• **Work order**
Copy out every line of the data that has the word "errPos" somewhere in it.

• **Data for review**
# # # #
/-! ### State.emitEnc -/

@[simp] theorem State.emitEnc_phase (s : State) (bit : Digit) : (s.emitEnc bit).phase = s.phase := rfl
@[simp] theorem State.emitEnc_empty (s : State) (bit : Digit) : (s.emitEnc bit).empty = s.empty := rfl
@[simp] theorem State.emitEnc_single (s : State) (bit : Digit) : (s.emitEnc bit).single = s.single := rfl
@[simp] theorem State.emitEnc_ddone (s : State) (bit : Digit) : (s.emitEnc bit).ddone = s.ddone := rfl
@[simp] theorem State.emitEnc_err (s : State) (bit : Digit) : (s.emitEnc bit).err = s.err := rfl
@[simp] theorem State.emitEnc_errSym (s : State) (bit : Digit) : (s.emitEnc bit).errSym = s.errSym := rfl
@[simp] theorem State.emitEnc_errPos (s : State) (bit : Digit) : (s.emitEnc bit).errPos = s.errPos := rfl
@[simp] theorem State.emitEnc_errCmd (s : State) (bit : Digit) : (s.emitEnc bit).errCmd = s.errCmd := rfl
@[simp] theorem State.emitEnc_total (s : State) (bit : Digit) : (s.emitEnc bit).total = s.total := rfl
@[simp] theorem State.emitEnc_nsym (s : State) (bit : Digit) : (s.emitEnc bit).nsym = s.nsym := rfl
@[simp] theorem State.emitEnc_root (s : State) (bit : Digit) : (s.emitEnc bit).root = s.root := rfl
@[simp] theorem State.emitEnc_nint (s : State) (bit : Digit) : (s.emitEnc bit).nint = s.nint := rfl
@[simp] theorem State.emitEnc_epos (s : State) (bit : Digit) : (s.emitEnc bit).epos = s.epos := rfl
@[simp] theorem State.emitEnc_dpos (s : State) (bit : Digit) : (s.emitEnc bit).dpos = s.dpos := rfl
@[simp] theorem State.emitEnc_dcur (s : State) (bit : Digit) : (s.emitEnc bit).dcur = s.dcur := rfl
@[simp] theorem State.emitEnc_freq (s : State) (bit : Digit) : (s.emitEnc bit).freq = s.freq := rfl
@[simp] theorem State.emitEnc_node (s : State) (bit : Digit) : (s.emitEnc bit).node = s.node := rfl
@[simp] theorem State.emitEnc_code (s : State) (bit : Digit) : (s.emitEnc bit).code = s.code := rfl
@[simp] theorem State.emitEnc_eout (s : State) (bit : Digit) : (s.emitEnc bit).eout = s.eout ++ [bit] := rfl
@[simp] theorem State.emitEnc_dout (s : State) (bit : Digit) : (s.emitEnc bit).dout = s.dout := rfl
@[simp] theorem State.emitEnc_lout (s : State) (bit : Digit) : (s.emitEnc bit).lout = s.lout := rfl
@[simp] theorem State.emitEnc_rsp (s : State) (bit : Digit) : (s.emitEnc bit).rsp = s.rsp := rfl
@[simp] theorem State.emitEnc_input (s : State) (bit : Digit) : (s.emitEnc bit).input = s.input := rfl
@[simp] theorem State.emitEnc_ports (s : State) (bit : Digit) :
    (s.emitEnc bit).ports = s.ports ++ [.enc bit] := rfl

/-! ### State.emitDec -/

@[simp] theorem State.emitDec_phase (s : State) (sym : Sym) : (s.emitDec sym).phase = s.phase := rfl
@[simp] theorem State.emitDec_empty (s : State) (sym : Sym) : (s.emitDec sym).empty = s.empty := rfl
@[simp] theorem State.emitDec_single (s : State) (sym : Sym) : (s.emitDec sym).single = s.single := rfl
@[simp] theorem State.emitDec_ddone (s : State) (sym : Sym) : (s.emitDec sym).ddone = s.ddone := rfl
@[simp] theorem State.emitDec_err (s : State) (sym : Sym) : (s.emitDec sym).err = s.err := rfl
@[simp] theorem State.emitDec_errSym (s : State) (sym : Sym) : (s.emitDec sym).errSym = s.errSym := rfl
@[simp] theorem State.emitDec_errPos (s : State) (sym : Sym) : (s.emitDec sym).errPos = s.errPos := rfl
@[simp] theorem State.emitDec_errCmd (s : State) (sym : Sym) : (s.emitDec sym).errCmd = s.errCmd := rfl
@[simp] theorem State.emitDec_total (s : State) (sym : Sym) : (s.emitDec sym).total = s.total := rfl
@[simp] theorem State.emitDec_nsym (s : State) (sym : Sym) : (s.emitDec sym).nsym = s.nsym := rfl
@[simp] theorem State.emitDec_root (s : State) (sym : Sym) : (s.emitDec sym).root = s.root := rfl
@[simp] theorem State.emitDec_nint (s : State) (sym : Sym) : (s.emitDec sym).nint = s.nint := rfl
@[simp] theorem State.emitDec_epos (s : State) (sym : Sym) : (s.emitDec sym).epos = s.epos := rfl
@[simp] theorem State.emitDec_dpos (s : State) (sym : Sym) : (s.emitDec sym).dpos = s.dpos := rfl
@[simp] theorem State.emitDec_dcur (s : State) (sym : Sym) : (s.emitDec sym).dcur = s.dcur := rfl
@[simp] theorem State.emitDec_freq (s : State) (sym : Sym) : (s.emitDec sym).freq = s.freq := rfl
@[simp] theorem State.emitDec_node (s : State) (sym : Sym) : (s.emitDec sym).node = s.node := rfl
@[simp] theorem State.emitDec_code (s : State) (sym : Sym) : (s.emitDec sym).code = s.code := rfl
@[simp] theorem State.emitDec_eout (s : State) (sym : Sym) : (s.emitDec sym).eout = s.eout := rfl
@[simp] theorem State.emitDec_dout (s : State) (sym : Sym) : (s.emitDec sym).dout = s.dout ++ [sym] := rfl
@[simp] theorem State.emitDec_lout (s : State) (sym : Sym) : (s.emitDec sym).lout = s.lout := rfl
@[simp] theorem State.emitDec_rsp (s : State) (sym : Sym) : (s.emitDec sym).rsp = s.rsp := rfl
@[simp] theorem State.emitDec_input (s : State) (sym : Sym) : (s.emitDec sym).input = s.input := rfl
@[simp] theorem State.emitDec_ports (s : State) (sym : Sym) :
    (s.emitDec sym).ports = s.ports ++ [.dec sym] := rfl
# # # #
• **Response to this task**
@[simp] theorem State.emitEnc_errPos (s : State) (bit : Digit) : (s.emitEnc bit).errPos = s.errPos := rfl
@[simp] theorem State.emitDec_errPos (s : State) (sym : Sym) : (s.emitDec sym).errPos = s.errPos := rfl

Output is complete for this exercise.